Mirelis operated as a Geneva-based securities trading institution licensed by the Swiss Financial Market Supervisory Authority (“FINMA”). Mirelis was established in 1997 to provide independent portfolio and asset management services following the sale of a minority ownership interest held by Mirelis’s controlling family and associates in Société Bancaire Julius Baer S.A. After its establishment, Mirelis was initially permitted to offer its independent portfolio and asset management services to certain clients of the Geneva branch of Bank Julius Baer & Co. Ltd (which was formerly Société Bancaire Julius Baer S.A.) with whom the employees or officers of Mirelis had a previous relationship. The assets of clients who accepted the offer of Mirelis’s asset management services remained custodied at the Geneva branch of Bank Julius Baer & Co. Ltd. (“Julius Baer”), which has entered into a deferred prosecution agreement with the Department of Justice. In addition to providing services to individuals and entities based in Switzerland, at all relevant times, Mirelis provided custodial and independent portfolio and asset management services to U.S. taxpayer-clients.

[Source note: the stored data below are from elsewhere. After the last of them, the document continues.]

/-- Complete every block that may complete, oldest first. -/
def completeAll (c : CoreId) (e : Nat) : Nat → State → State
  | 0, s => s
  | n + 1, s =>
    match ((s.core c).eng e).ready with
    | some b => completeAll c e n (completeBlock s c e b)
    | none => s

/-- A stream whose last block has completed ends; one that met a poisoned pair ends when its earlier blocks have (09 R340, R343). -/
def endIfDone (s : State) (c : CoreId) (e : Nat) : State :=
  let x := (s.core c).eng e
  if fld x.stat 0 2 ≠ 1 ∨ x.ending.isSome ∨ !x.blocks.isEmpty then s
  else if x.poisoned then endStream s c e 1 1
  else if x.nextBlk = x.nblk ∧ x.faults.isEmpty then endStream s c e 0 0
  else s

/-- Cancel a stream (09 R356): blocks that have landed complete; it ends at once, or when its hall accesses are answered. A stream whose
end is decided ends as decided, but one halted at its record ends without it (R340). -/
def cancelStream (s : State) (c : CoreId) (e : Nat) : State :=
  let x := (s.core c).eng e
  if fld x.stat 0 2 = 0 then s
  else if fld x.stat 0 2 = 2 then
    endStream (if x.recPend then s.modCore c (fun k => k.modEng e (fun x => { x with crec := none })) else s) c e 1 0
  else if x.ending.isSome then s
  else
    let s := completeAll c e 4 s
    if ((s.core c).eng e).blocks.isEmpty && ((s.core c).eng e).nextBlk == x.nblk then endIfDone s c e
    else if s.fab.reqs.any (fun q => q.who == .stream c e) then
      s.modCore c (fun k => k.modEng e (fun x => { x with cancelled := true }))
    else endStream s c e 1 0

/-- An engine's hall access has been answered or has timed out (11 R406, R410). -/
def streamAnswered (s : State) (c : CoreId) (e : Nat) (r : HallReq) (res : HallRes) : State :=
  let s1 := s.modCore c (fun k => k.modEng e (fun x => { x with hlog := x.hlog ++ [(r, res)] }))
  let x := (s1.core c).eng e
  if x.ending.isSome then (if fld x.stat 0 2 = 1 then finishEnd s1 c e else s1)
  else if x.cancelled && !s1.fab.reqs.any (fun q => q.who == .stream c e) then endStream s1 c e 1 0
  else s1

/-! ### Starting (09 R321, R336, R338, R609) -/

/-- A start that is turned away, with its reason and block. -/
structure Reject where
  reason : Nat
  blk : Option Nat
  record : Bool

/-- The header checks of R609: NBLK and CREC, or the reason. -/
def headerOf (c : CoreId) (e : Nat) (list : U64) (ring : Nat) : Op (Except Nat (Nat × Option U64)) := do
  if list.toNat % 64 ≠ 0 then return .error 0x05
  let x ← engOf c e
  let k ← coreOf c
  if x.cmode && ring != 0 && !holdOk k.str ring false (lineSpan list 64) then return .error 0x08
  let w := (← get).worker c e
  let bs ← (fun s => match listRead w list 64 s with
    | .ok bs s1 => .ok (some bs) s1
    | .error (.trap _ _ _ _) s1 => .ok none s1
    | .error q s1 => .error q s1 : Op (Option (List Byte)))
  match bs with
  | none => return .error 0x08
  | some bs =>
    let w0 := n64 (leNat (bs.take 8))
    let w1 := n64 (leNat ((bs.drop 8).take 8))
    if fld w0 0 16 == 0 || fld w0 17 47 != 0 || (bs.drop 16).any (fun b => b != 0) then return .error 0x14
    if bit w0 16 && w1.toNat % 64 != 0 then return .error 0x05
    return .ok (fld w0 0 16, if bit w0 16 then some w1 else none)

At the end of 2012, Mirelis and Atlas Capital S.A. (“Atlas”), another securities trading institution based in Geneva licensed by FINMA, entered into a share purchase agreement, pursuant to which Mirelis acquired, and subsequently merged with Atlas effective in May of 2013. Mirelis continued to serve clients as both an independent asset manager and as a custodian until May of 2014 when Mirelis transferred its activities to Hyposwiss Private Bank Genève S.A. (“Hyposwiss”), a Swiss private bank that has entered into a non-prosecution agreement with the Department, pursuant to a reverse merger and acquisition of Hyposwiss by Mirelis.

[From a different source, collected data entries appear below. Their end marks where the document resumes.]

-- ==== Sys2Proof/Machine/Sha.lean ====
section
/-! DEFINITION. Machine/Sha.lean: SHA-256 as FIPS 180-4 defines it, which the measurements and the firmware check name (16 R567, R575). -/

namespace Sys2Proof.Machine

/-- The round constants: the fractions of the cube roots of the first 64 primes. -/
def shaK : List (BitVec 32) :=
  [0x428A2F98, 0x71374491, 0xB5C0FBCF, 0xE9B5DBA5, 0x3956C25B, 0x59F111F1, 0x923F82A4, 0xAB1C5ED5,
   0xD807AA98, 0x12835B01, 0x243185BE, 0x550C7DC3, 0x72BE5D74, 0x80DEB1FE, 0x9BDC06A7, 0xC19BF174,
   0xE49B69C1, 0xEFBE4786, 0x0FC19DC6, 0x240CA1CC, 0x2DE92C6F, 0x4A7484AA, 0x5CB0A9DC, 0x76F988DA,
   0x983E5152, 0xA831C66D, 0xB00327C8, 0xBF597FC7, 0xC6E00BF3, 0xD5A79147, 0x06CA6351, 0x14292967] ++
  [0x27B70A85, 0x2E1B2138, 0x4D2C6DFC, 0x53380D13, 0x650A7354, 0x766A0ABB, 0x81C2C92E, 0x92722C85,
   0xA2BFE8A1, 0xA81A664B, 0xC24B8B70, 0xC76C51A3, 0xD192E819, 0xD6990624, 0xF40E3585, 0x106AA070,
   0x19A4C116, 0x1E376C08, 0x2748774C, 0x34B0BCB5, 0x391C0CB3, 0x4ED8AA4A, 0x5B9CCA4F, 0x682E6FF3,
   0x748F82EE, 0x78A5636F, 0x84C87814, 0x8CC70208, 0x90BEFFFA, 0xA4506CEB, 0xBEF9A3F7, 0xC67178F2]

/-- The initial hash value: the fractions of the square roots of the first 8 primes. -/
def shaH : List (BitVec 32) :=
  [0x6A09E667, 0xBB67AE85, 0x3C6EF372, 0xA54FF53A, 0x510E527F, 0x9B05688C, 0x1F83D9AB, 0x5BE0CD19]

/-- The number big-endian bytes hold. -/
def beNat : List Byte → Nat := List.foldl (fun a b => 256 * a + b.toNat) 0

/-- The n big-endian bytes of a number. -/
def beBytes (n x : Nat) : List Byte := (leBytes n x).reverse

/-- The message with its padding: 0x80, zeros, and the length in bits. -/
def shaPad (m : List Byte) : List Byte :=
  m ++ 0x80#8 :: List.replicate ((119 - m.length % 64) % 64) 0 ++ beBytes 8 (8 * m.length)

/-- Words of the message schedule, newest first, extended by n. -/
def shaSchedule : Nat → List (BitVec 32) → List (BitVec 32)
  | 0, w => w
  | n + 1, w =>
    let a := nth 0 w 14
    let b := nth 0 w 1
    let s0 := a.rotateRight 7 ^^^ a.rotateRight 18 ^^^ a >>> 3
    let s1 := b.rotateRight 17 ^^^ b.rotateRight 19 ^^^ b >>> 10
    shaSchedule n ((nth 0 w 15 + s0 + nth 0 w 6 + s1) :: w)

/-- One round on the working variables a to h. -/
def shaRound (v : List (BitVec 32)) (k w : BitVec 32) : List (BitVec 32) :=
  match v with
  | [a, b, c, d, e, f, g, h] =>
    let s1 := e.rotateRight 6 ^^^ e.rotateRight 11 ^^^ e.rotateRight 25
    let ch := (e &&& f) ^^^ (~~~e &&& g)
    let t1 := h + s1 + ch + k + w
    let s0 := a.rotateRight 2 ^^^ a.rotateRight 13 ^^^ a.rotateRight 22
    let maj := (a &&& b) ^^^ (a &&& c) ^^^ (b &&& c)
    [t1 + (s0 + maj), a, b, c, d + t1, e, f, g]
  | _ => v

/-- One block of 64 bytes taken into the hash. -/
def shaBlock (h : List (BitVec 32)) (block : List Byte) : List (BitVec 32) :=
  let m := (List.range 16).map (fun i => BitVec.ofNat 32 (beNat ((block.drop (4 * i)).take 4)))
  let w := (shaSchedule 48 m.reverse).reverse
  let v := (List.zip shaK w).foldl (fun v kw => shaRound v kw.1 kw.2) h
  List.zipWith (fun x y => x + y) h v

/-- SHA-256 of a message, 32 bytes. -/
def sha256 (m : List Byte) : List Byte :=
  let p := shaPad m
  let h := (List.range (p.length / 64)).foldl (fun h i => shaBlock h ((p.drop (64 * i)).take 64)) shaH
  h.flatMap (fun w => beBytes 4 w.toNat)

/-- Extending a measurement with data (16 R575). -/
def extendMr (m x : List Byte) : List Byte := sha256 (m ++ sha256 x)

end Sys2Proof.Machine
end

During the Applicable Period, August 1, 2008, through December 31, 2014, the aggregate maximum balance of the assets under management of Mirelis’s U.S. taxpayer-clients was in 2008 and was approximately $315 million, consisting of both assets held in custody at Mirelis and assets held at third-party depository institutions. Mirelis provided custodial account services for approximately 177 U.S. Related Accounts and portfolio and asset management services to an additional approximately 95 U.S. Related Accounts that were custodied at third-party banks. Following the transfer of its activities to Hyposwiss in 2014, Mirelis ceased to conduct any of its former activities (including its provision of independent portfolio and asset management services and its custody of client assets) except for the custody of the accounts of 17 U.S. taxpayer-clients on a temporary basis prior to closure.

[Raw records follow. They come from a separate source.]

/-! ### Fencing (11 R433, R434; 15 R532, R557) -/

/-- The call number of the cataloguer, as its claim and the catalogue name it (11 R402). -/
def State.catCall (s : State) : Option Nat :=
  s.fab.claim.bind (fun c => (s.fab.cat.find? (fun e => e.shelf == c.2.1 && e.state != .withdrawn)).map (fun e => e.call.toNat))

/-- A management message to a module (11 R391). -/
def sendMgmt (s : State) (call tag : Nat) (ws : List U64) : State :=
  s.send { pktEmpty with ty := tyMGMT, vc := 5, dcall := BitVec.ofNat 20 call, body := .words (BitVec.ofNat 8 tag) ws }

/-- Gather jobs that wait for the hall end as refused (11 R433). -/
def fenceJobs (s : State) : State :=
  (s.gather.jobs.filter (fun j => j.fail.isSome || s.fab.reqs.any (fun q => match q.who with
    | .gather i _ => i == j.id
    | _ => false))).foldl (fun s j => endJob s j 2 0x0A (j.fail.getD j.lowest)) s

/-- Traffic of the router, the hall clock and the catalogue, which neither a fenced endpoint nor FN6's state stops (15 R554, 11 R428, R433). -/
def routerTraffic (k : Packet) : Bool := k.vc == 4 || k.ty == tyMGMT

/-- FN8 is disabled with a drain limit of 0: a drain under way ends at once, and what a reset is to follow or is under way is disabled after it
(15 R532, R557). -/
def fenceGather (s : State) : State :=
  let stays (s : State) : State := s.setWork 8 ((s.fnWork 8).map (fun w => { w with stay := true }))
  match s.fnState 8 with
  | .enabled => endDrain (startDrain s 8 0 [] false false) 8
  | .draining => endDrain (stays s) 8
  | .resetting => stays s
  | .disabled => s

/-- The endpoint becomes fenced: what it has queued for sending is discarded but for MGMT; and the Curator stops the compute cores, disables FN8
and reports (11 R433, R434; 15 R532). -/
def fence (s : State) : State :=
  if s.feState = 3 then s
  else
    let s := { s with fab := { s.fab with
      id := setFld s.fab.id 36 2 3,
      ports := vmap (fun p => { p with
        txq := p.txq.filter (fun x => x.from'.isSome || routerTraffic x.pkt || x.pkt.dcall == 0xFFFFF#20) }) s.fab.ports } }
    let s := refuseAll (fenceJobs s) 1
    let s := ((List.finRange 144).filter isCompute).foldl (fun s c => haltByOrder s c .fence) s
    let s := fenceGather s
    let n := mkNotice s 7 0 (n64 s.call) (n64 s.edition)
    let s := queueNotice s s.ownerBox n
    let s := if s.ownerBox = 1 then s else queueNotice s 1 n
    match s.catCall with
    | some c => sendMgmt s c 2 [n64 s.call, n64 s.edition]
    | none => s

/-! ### Receiving (11 R396, R405, R430, R432) -/

/-- A packet is for this module (11 R405). -/
def forHere (s : State) (k : Packet) : Bool := k.dcall == 0xFFFFF#20 || k.dcall.toNat == s.call

/-- The endpoint's checks of a packet delivered to it: PCRC, fencing, editions, FN6; a fenced endpoint sends no answer (11 R396, R405, R409,
R432, R433). -/
def endpointIn (s : State) (k : Packet) : State × Bool :=
  let local' := k.dcall == 0xFFFFF#20
  if k.pcrc ≠ pktP k then (s.drop, false)
  else if s.feState = 3 ∧ !routerTraffic k then (s, false)
  else if !local' && newer 16 s.edition k.ded.toNat then (if s.feState = 3 then s.stale else refuseTo s.stale k 1 true, false)
  else if !local' && newer 16 k.ded.toNat s.edition then (fence s.stale, false)
  else if !routerTraffic k ∧ (s.fnState 6 = .disabled ∨ s.fnState 6 = .resetting ∨ (s.fnState 6 = .draining ∧ pktIsReq k)) then
    (if pktIsReq k then refuseTo s k 3 false else s.drop, false)
  else (s, true)

/-- A packet received on a port: whether it is delivered to this module. The room it took is free once it has left the port's buffer, but that
of a LEDGER packet taken here, whose credits the ledger engine returns (11 R391, R393 to R395, R405, R430; 12 R463). -/
def receive (s : State) (p : PortId) (k : Packet) : State × Bool :=
  let r := linkIn s p k
  let s := r.1.notePlan p k
  let out := s.owe (some p) k
  if !r.2 then (r.1, false)
  else if !kindOk k then (out.drop, false)
  else if !bitsOk k then (out, false)
  else if k.dcall ≠ 0xFFFFF#20 ∧ s.overtaken k.scall.toNat k.sed.toNat then (refuseBack out.stale p k 1, false)
  else if forHere s k then
    let d := endpointIn s k
    (if d.2 && k.ty == tyLEDGER then d.1 else d.1.owe (some p) k, d.2)
  else (forward s p k, false)

/-- Act on a packet of one type that is delivered here. -/
def onPacket (s : State) (p : PortId) (k : Packet) (ty : BitVec 5) (f : State → State) : Host.Outcome State Fault Refusal :=
  .next (if k.ty ≠ ty then s
    else
      let r := receive s p k
      if r.2 then f r.1 else r.1)

/-! ### Reports and claims (11 R401, R402) -/

/-- The lowest claim as one number: rank, then shelf mark. -/
def claimKey (rank : BitVec 3) (shelf : BitVec 32) : Nat := rank.toNat * 2 ^ 32 + shelf.toNat

/-- This module's shelf mark, once its chassis number is known (11 R397). -/
def State.mark (s : State) : Option (BitVec 32) := if bit s.fab.shelf 32 then some (s.fab.shelf.setWidth 32) else none

/-- A link-local MGMT packet. -/
def sendLocal (s : State) (p : PortId) (b : Body) : State :=
  s.sendOn p (s.stamp { pktEmpty with ty := tyMGMT, vc := 5, dcall := 0xFFFFF#20, body := b })

/-- The ports that are up, apart from one. -/
def State.otherPorts (s : State) (p : Option PortId) : List PortId := (List.finRange 24).filter (fun q => (s.port q).up && some q != p)

/-- Shelf marks that two modules present (11 R402). -/
def State.dup (s : State) (m : BitVec 32) : State :=
  { s with fab := { s.fab with dups := if s.fab.dups.contains m then s.fab.dups else s.fab.dups ++ [m] } }

/-- A claim is heard: the lowest is adopted and forwarded, and all are remembered in order; one with the own shelf mark and another rank comes
from a second module of that mark (11 R402). -/
def hearClaim (s : State) (from' : Option PortId) (rank : BitVec 3) (shelf : BitVec 32) : State :=
  let key := claimKey rank shelf
  let s := { s with fab := { s.fab with claims := setAdd key s.fab.claims } }
  let s := if from'.isSome && s.mark == some shelf && s.fab.rank != rank then s.dup shelf else s
  let low := match s.fab.claim with
    | some c => decide (key < claimKey c.1 c.2.1)
    | none => true
  if !low then s
  else
    let s := { s with fab := { s.fab with claim := some (rank, shelf, s.now) } }
    (s.otherPorts from').foldl (fun s q => sendLocal s q (.claim rank shelf)) s

/-- A module of a shelf mark, or one that is not known, has a call number of this catalogue. -/
def State.callIs (s : State) (call : BitVec 20) (far : Option (BitVec 32)) : Bool := match s.catOf call.toNat with
  | some e => far == some e.shelf
  | none => false

/-- The cataloguer takes in the report of a port: the links it knows follow it, a module with a port that is up again may become suspect anew,
a neighbour's fitness is noted, and a port that is up to two different modules, or to a module of its own mark, belongs to two modules of one
shelf mark (11 R401, R402, R428; 16 R566; log 83). -/
def noteLink (s : State) (shelf : BitVec 32) (p : BitVec 5) (far : Option (BitVec 32)) (up fit : Bool) : State :=
  let twice := up && (far == some shelf || s.fab.links.any (fun l => l.1 == shelf && l.2.1 == p && l.2.2.2 && l.2.2.1 != far))
  let s := if twice then s.dup shelf else s
  { s with fab := { s.fab with
      links := s.fab.links.filter (fun l => !(l.1 == shelf && l.2.1 == p)) ++ [(shelf, p, far, up)],
      unfit := if up then s.fab.unfit.filter (fun m => far != some m) ++ (if fit then [] else far.toList) else s.fab.unfit,
      suspects := s.fab.suspects.filter (fun x => !(up && x.answered && (s.callIs x.call (some shelf) || s.callIs x.call far))) } }

/-- The shelf mark this module presents: without a chassis number, its slot (11 R397, R401). -/
def State.presents (s : State) : BitVec 32 := (s.mark).getD (s.fab.shelf.setWidth 32 &&& 0xFF#32)

/-- Make the reports that wait for it, once the cataloguer is known (11 R401). -/
def flushReports (s : State) : State :=
  let rs := s.fab.reports
  if s.fab.isCat then
    rs.foldl (fun s r => noteLink s s.presents (BitVec.ofNat 5 r.1.val) r.2.1 r.2.2.1 r.2.2.2) { s with fab := { s.fab with reports := [] } }
  else match s.catCall with
  | some c => rs.foldl (fun s r => s.send { pktEmpty with
      ty := tyMGMT, vc := 5, dcall := BitVec.ofNat 20 c, body := .port s.presents (BitVec.ofNat 5 r.1.val) r.2.1 r.2.2.1 r.2.2.2 })
      { s with fab := { s.fab with reports := [] } }
  | none => s

/-- The layout with (shelf mark, call number) pairs of 8 bytes delivered from an index on (11 R403; 15 R544). -/
def mergeLayout (l : List (Nat × BitVec 32 × BitVec 20)) (first : Nat) (ws : List U64) : List (Nat × BitVec 32 × BitVec 20) :=
  l.filter (fun x => !decide (first ≤ x.1 ∧ x.1 < first + ws.length)) ++
    (List.range ws.length).map (fun i => (first + i, (nth 0 ws i).setWidth 32, (nth 0 ws i >>> 32).setWidth 20))

/-- Forward the layout that waits here to the cataloguer, once another module is known to be it; a packet carries an index and a pair, so that it
stays within 256 bytes (11 R390, R403; 15 R544; log 83). -/
def flushLayout (s : State) : State :=
  if s.fab.isCat then s
  else match s.catCall with
  | some c => s.fab.layout.foldl (fun s x => sendMgmt s c 4 [n64 x.1, n64 (x.2.1.toNat + x.2.2.toNat <<< 32)])
      { s with fab := { s.fab with layout := [] } }
  | none => s

/-- Report a port to the cataloguer, at once or when it is known (11 R401). -/
def reportPort (s : State) (p : PortId) (up : Bool) : State :=
  flushReports { s with fab := { s.fab with reports := s.fab.reports ++ [(p, (s.port p).nbr.map (fun n => n.shelf), up, ((s.port p).nbr.map (fun n => n.fit)).getD true)] } }

/-- Send HELLO on a port (11 R401, 16 R566). -/
def sendHello (s : State) (p : PortId) : State :=
  s.sendOn p (s.stamp { pktEmpty with
    ty := tyHELLO, vc := 4, dcall := 0xFFFFF#20,
    body := .hello s.presents (BitVec.ofNat 20 s.call) (BitVec.ofNat 16 s.edition) s.heldGen s.fab.rank s.plat.fit })

/-! ### Ports (11 R389, R394, R427) -/

/-- PORT_TRAINED: the port comes up with nothing outstanding and a whole room of credits, and HELLOs are exchanged (11 R389, R401). -/
def execPortTrained (p : PortId) (s : State) : Host.Outcome State Fault Refusal :=
  .next (if (s.port p).up || !s.plat.main || decide (s.plat.stage < 6) || s.plat.halted || s.plat.recovery then s
    else
      sendHello (s.setPort p (fun ps => { PortSt.reset with
        up := true, fell := ps.fell, lastGood := s.now, lastLive := s.now, credit := Vector.ofFn (fun v => vcRoom v.val) })) p)

/-- PORT_TRAINING_RETRY: a port that is down tries again every 10 ms (11 R389). -/
def execPortTrainingRetry (p : PortId) (s : State) : Host.Outcome State Fault Refusal :=
  .next (if (s.port p).up then s
    else
      let s := s.advanceTo (s.port p).retryAt
      s.setPort p (fun ps => { ps with retryAt := s.now + 10000000 }))

/-- The port to the time parent, if there is one (11 R422). -/
def State.parentPort (s : State) : Option PortId :=
  if h : fld s.hall.stat 36 5 < 24 then (if bit s.hall.stat 2 then none else some ⟨fld s.hall.stat 36 5, h⟩) else none

/-- Enter holdover (11 R424). -/
def holdover (s : State) : State :=
  if bit s.hall.stat 1 then s
  else { s with hall := { s.hall with stat := setBit s.hall.stat 1 true, holdFrom := s.now, good := 0 } }

/-- Calls of a plan entry's parent and children (11 R412). -/
def planCalls (ws : List U64) : List Nat :=
  let w0 := nth 0 ws 0
  let kids := (List.range (min 12 (fld w0 4 4))).map (fun j => fld (nth 0 ws (1 + j / 3)) (20 * (j % 3)) 20)
  if bit w0 2 then kids else fld w0 32 20 :: kids

/-- The plans whose deterministic route uses a port: those of this member whose route to the parent or a child leaves there, and those whose
packets have crossed it, in either direction or in transit (11 R420; log 67). -/
def plansVia (s : State) (p : PortId) : List Nat :=
  (s.fab.plans.filter (fun e => fld (nth 0 e.2 0) 0 2 != 0 && (planCalls e.2).any (fun c => match s.catOf c with
    | some x => x.det == p
    | none => false))).map (fun e => e.1)
  ++ (s.fab.planPorts.filter (fun x => x.2 == p)).map (fun x => x.1)

/-- A packet that waited at a port which has gone down takes another route; a link-local one is dropped (11 R404, R427; log 84). -/
def rerouted (s : State) (x : TxEnt) : State :=
  if x.pkt.dcall = 0xFFFFF#20 then s.owe x.from' x.pkt
  else match x.from' with
  | some _ => sendAlong s x.from' x.pkt
  | none =>
    match s.route x.pkt with
    | (some q, s1) => s1.sendOn q x.pkt
    | (none, s1) =>
      if pktIsReq x.pkt then { s1 with fab := { s1.fab with
        reqs := s1.fab.reqs.map (fun r => if r.tag = x.pkt.tag then { r with noRoute := true } else r) } }
      else s1.drop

Since it began its operations, Mirelis was aware that its U.S. taxpayer-clients had a legal duty to report to the IRS, pay taxes on the basis of, all of the income, including income earned in accounts at Mirelis. Despite being aware of the obligations of its U.S. taxpayer-clients to report to the IRS and pay taxes on income earned in accounts maintained outside of the United States, Mirelis opened, maintained, and serviced accounts for U.S. taxpayer-clients where Mirelis knew or had reason to know that the U.S. taxpayer-clients were not complying with these obligations or were using their accounts outside of the United States to evade U.S. taxes and reporting requirements, filing false tax returns with the IRS, and/or concealing assets maintained outside of the United States from the IRS (hereinafter, “undeclared assets”).
On several occasions, Mirelis facilitated the concealment of U.S. taxpayer-clients’ undeclared accounts through the closure of accounts and transfer of account funds (in whole or in part and temporarily or permanently) to other accounts held at Mirelis where the named account holder and/or beneficial owner were not U.S. persons and may or may not have been related to the U.S. taxpayer-client.
On at least four occasions, in or about 2011 or 2012, Mirelis facilitated the introduction of U.S. taxpayer-clients to the Singapore-based representatives of a trust company, who advised the U.S. taxpayer-clients to create non-U.S. trusts and fund non-U.S. life insurance policies. Mirelis agreed to accept and effect the transfer of the funds held in the U.S. taxpayer-clients’ accounts pursuant to instructions despite knowing or having reason to know that these U.S. taxpayer-clients were likely to use the advice received from the trust company to conceal their ownership of undeclared assets. The funds were transferred to accounts at a third-party depository financial institution outside of Switzerland in the name of a non-U.S. life insurance company that had issued policies owned by the non-U.S. trusts created by Mirelis’s U.S. taxpayer-clients. Mirelis provided independent portfolio and asset management services for these accounts and listed the account holders and clients as the life insurance company. In all four instances, Mirelis believes that the U.S. taxpayer-clients subsequently entered into an offshore voluntary disclosure program (the “OVDP”) offered by the IRS.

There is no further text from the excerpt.